El cachalote es el gran perdedor en la carrera de velocidad de los barcos que cruzan las aguas de Canarias; a medida que se ha incrementado el tráfico marino y su velocidad, lo han hecho también las colisiones que traen a las islas cuerpos con golpes o cortes de hélices, proas afiladas o en bulbo. Pudieron sobrevivir una caza despiadada a nivel mundial, que hasta entrados los años 60 mataba a más de 25.000 cachalotes al año, con records de hasta 75.000. La gran “ballena de esperma” que con su aceite iluminó y engrasó la revolución industrial, desde relojes de muñeca a maquinarias, lámparas y faros en costas remotas. Ahora, tras 33 años desde la prohibición de su caza en 1985, aún no parece que se hayan recuperado sus poblaciones. Esto se debe probablemente a una combinación de factores. En Canarias, uno de los pocos lugares del Atlántico Norte con cachalotes todo el año, destaca la mortandad directa creada por colisiones con buques de tráfico interinsular o internacional; las víctimas son mayoritariamente hembras y jóvenes, más abundantes que los machos en esta zona reproductora.
Cuando terminé Biología Marina y quise estudiar cetáceos era la única mujer en un departamento de buceadores. El apoyo de Alberto Brito, mi maestro Jedi en conservación marina, fue la llave mágica con la que poco a poco abrí puertas. Coincidió esta época con el inicio del cambio de los ferris de modelo tradicional al super rápido, pero mis informes sobre el peligro de colisión que esto conllevaba para la gran riqueza de cetáceos de Canarias, cayeron en saco roto. Hubiera sido el momento de establecer otro modelo de tráfico marino, que respetara la singularidad faunística del archipiélago, como en Galápagos o Hawaii. No creo que no se me escuchara por ser mujer, sino por mi juventud, y porque otro investigador más senior proponía alternativas: sistemas de hidrófonos fondeados para detectar los cetáceos, de tan alto coste en nuestros canales interinsulares de hasta 3.000 metros de profundidad, que aún hoy en día no han sido implementados, y los cachalotes y otros cetáceos son rutinariamente atropellados.

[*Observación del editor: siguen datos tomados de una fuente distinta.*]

/-- A new session: its context, and its route in the shadow bank, which a swap makes live. -/
theorem openSession_opens {n p sub sig eid : Nat} {s t : State} (hwf : Memory.wf s.mem = true) (hp : p < 2 ^ 10) (hsub : sub < 2 ^ 12) (hn : n < 2 ^ 14)
    (h : openSession n p sub sig true (eid, s) = some t) :
    ctxState t n = 1 ∧ ctxFld t n 0 30 18 = eid % 2 ^ 18 ∧ ctxFld t n 0 12 10 = p ∧ ctxFld t n 0 0 12 = sub ∧ n ∈ t.ses.opening ∧
      rbit t (sesReg 0) 1 = true ∧ ∃ a, findRoute t (1 - sesLive t) (routeKey (localPkg s) p sub) = some a ∧
        fld (entryAt t a) 11 14 = n ∧ fld (entryAt t a) 25 8 = localPkg s := by
  unfold openSession at h
  dsimp only at h
  rw [openContext_fresh] at h
  generalize hs1 : setSes { s.ses with detached := s.ses.detached.filter fun d => d.1 != n } s = s1 at h
  have hregs1 : s1.regs = s.regs := by simp [← hs1]
  have hwf1 : Memory.wf s1.mem = true := by simpa [← hs1] using hwf
  have hwf2 : Memory.wf (ctxOpened n p sub eid sig (ctxCleared n s1)).mem = true := wf_ctxOpened (wf_ctxCleared hwf1 n) ..
  have hprep := routesOnly_prepShadow hwf2
  have hpkg : localPkg (prepShadow (ctxOpened n p sub eid sig (ctxCleared n s1))) = localPkg s := by
    refine (localPkg_of_rget ((hprep.2.2 _ (by decide)).trans ((rget_ctxOpened (by decide) ..).trans (rget_ctxCleared (by decide) ..)))).trans ?_
    exact localPkg_congr hregs1
  rw [hpkg] at h
  obtain ⟨v, hv, rfl⟩ := Option.map_eq_some_iff.mp h
  obtain ⟨hmatch, hsess, hpkgf⟩ := routeEntry_fields (routeKey_lt (localPkg_lt s) hp hsub) (localPkg_lt s) hn
  obtain ⟨honly, a, hfind, hentry⟩ := insertRoute_finds (by omega) hmatch hv
  obtain ⟨hstore, hctx, hreg⟩ := routesOnly_trans hprep honly
  generalize hw : setSes { v.ses with opening := v.ses.opening ++ [n] } v = w
  have hmem : (armSoon w).mem = v.mem := (mem_of_offRegs (armSoon_offRegs w)).trans (by simp [← hw])
  have hfld (o lo wd : Nat) : ctxFld (armSoon w) n o lo wd = ctxFld (ctxOpened n p sub eid sig (ctxCleared n s1)) n o lo wd :=
    ctxFld_congr ((natAt_congr hmem ..).trans (hctx ..)) ..
  have hlive : sesLive (armSoon w) = sesLive (prepShadow (ctxOpened n p sub eid sig (ctxCleared n s1))) := by
    refine (sesLive_armSoon w).trans ((rfld_congr (rget_congr (by simp [← hw]) _) 0 1).trans (rfld_congr (honly.2.2 0 (by decide)) 0 1))
  obtain ⟨hstate, heid, hcell, hsubf⟩ := ctxFld_ctxOpened hp hsub n eid sig (ctxCleared n s1)
  refine ⟨(hfld ..).trans hstate, (hfld ..).trans heid, (hfld ..).trans hcell, (hfld ..).trans hsubf, ?_, armSoon_armed w, a, ?_, ?_, ?_⟩
  · rw [ses_of_offRegs (armSoon_offRegs w)]
    simp [← hw]
  · rw [hlive, findRoute_congr hmem, hfind]
  · rw [entryAt_congr hmem, hentry, hsess]
  · rw [entryAt_congr hmem, hentry, hpkgf]

end Sys2Proof.Proofs

namespace Sys2Proof.Proofs

open Sys2Proof Sys2Proof.Machine Sys2Proof.Claims Sys2Proof.Laws

/-! ### Endpoints (R391 to R394) -/

theorem endpointAttach_locked {p : Fin 1024} {s : State} (hon : sesOn s = true) (hcopy : rbit s (sesReg 0) 2 = false) (hlock : p.val ∈ s.locks.cells)
    (sub : BitVec 12) (proto : BitVec 8) (ident : List (BitVec 8)) : exec (.endpointAttach p sub proto ident) s = .next (sesEvt 3 s) := by
  show execEndpointAttach p sub proto ident s = _
  rw [execEndpointAttach, if_neg (by simp [hon, hcopy]), if_pos (by simpa using hlock)]
theorem endpointAttach_takes {p : Fin 1024} {proto : BitVec 8} {s : State} (hon : sesOn s = true) (hcopy : rbit s (sesReg 0) 2 = false)
    (hlock : p.val ∉ s.locks.cells) (hproto : proto ≠ 7) (sub : BitVec 12) (ident : List (BitVec 8)) : exec (.endpointAttach p sub proto ident) s =
      .next ((attach p sub.toNat proto.toNat ident (fillPool s)).getD (fillPool s)) := by
  have hnot : ¬ proto.toNat = 7 := fun h => hproto (BitVec.eq_of_toNat_eq h)
  show execEndpointAttach p sub proto ident s = _
  rw [execEndpointAttach, if_neg (by simp [hon, hcopy]), if_neg (by simpa using hlock), if_neg hnot, if_neg hnot]

theorem freeSession_lt {s : State} {n : Nat} (h : freeSession s = some n) : n < 2 ^ 14 := by
  have hmem := List.mem_of_find?_eq_some h
  simp only [List.mem_map, List.mem_range] at hmem
  omega

/-- An attach of a known endpoint, its session free: what is left to open it. -/
theorem attach_known {p sub proto : Nat} {ident : List Byte} {s : State} {n : Nat} {e : Nat × Nat}
    (hold : detachedOf s (endpointSig (localPkg s) p proto ident) = none) (hfree : freeSession s = some n)
    (hknown : (s.ses.known.find? fun q => q.1 == endpointSig (localPkg s) p proto ident) = some e) : attach p sub proto ident s =
      openSession n p sub (endpointSig (localPkg s) p proto ident) true (e.2, setSes { s.ses with freed := s.ses.freed.filter fun f => f.1 != e.2 } s) := by
  unfold attach
  dsimp only
  rw [hold, hfree]
  dsimp only [Option.orElse]
  unfold takeIdentity
  rw [hknown]
  rfl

En el departamento hay ahora muchas mujeres. Algunas aún se toparon, en fechas sorprendentemente recientes, con obstáculos inadmisibles en una sociedad moderna para combinar la maternidad con la investigación: desde becas duramente competidas que no esperaran al final de una baja maternal, hasta tener que llevar a los bebés a muestrear pues no había apoyo para las horas extra que la investigación exige. Está requiriendo un enorme esfuerzo institucional y social el construir puentes que igualen y aúnen a hombres y mujeres en los derechos de ambos a tener hijos y en las oportunidades de llegar a lo más alto de la investigación y la academia. Se requiere también un esfuerzo realmente serio para proteger a la naturaleza, la otra gran madre olvidada a pesar de su esencialidad omniprescente.
Los cachalotes no solo son bonitos, su papel ecológico es tan masivo como sus cuerpos. Actúan, entre otras cosas, como vectores de movilización de nutrientes entre las profundidades oceánicas donde comen y las aguas superficiales donde defecan. Con ello favorecen la multiplicación planctónica, lo que a su vez contribuye a regular el clima, al ser el plancton el mayor fijador de carbono del planeta. Los volúmenes de nutrientes movilizados por el más de un millón de cachalotes que surcaba los mares antes de la época ballenera eran ingentes. No hace falta saber morse para entender que el bienestar de las madres en general, y la madre singular, es la piedra clave en el arco de la supervivencia de las especies. Para conseguirlo, solo es necesario decodificar la inercia de nuestra sociedad y redirigir su comportamiento hacia proas más felices.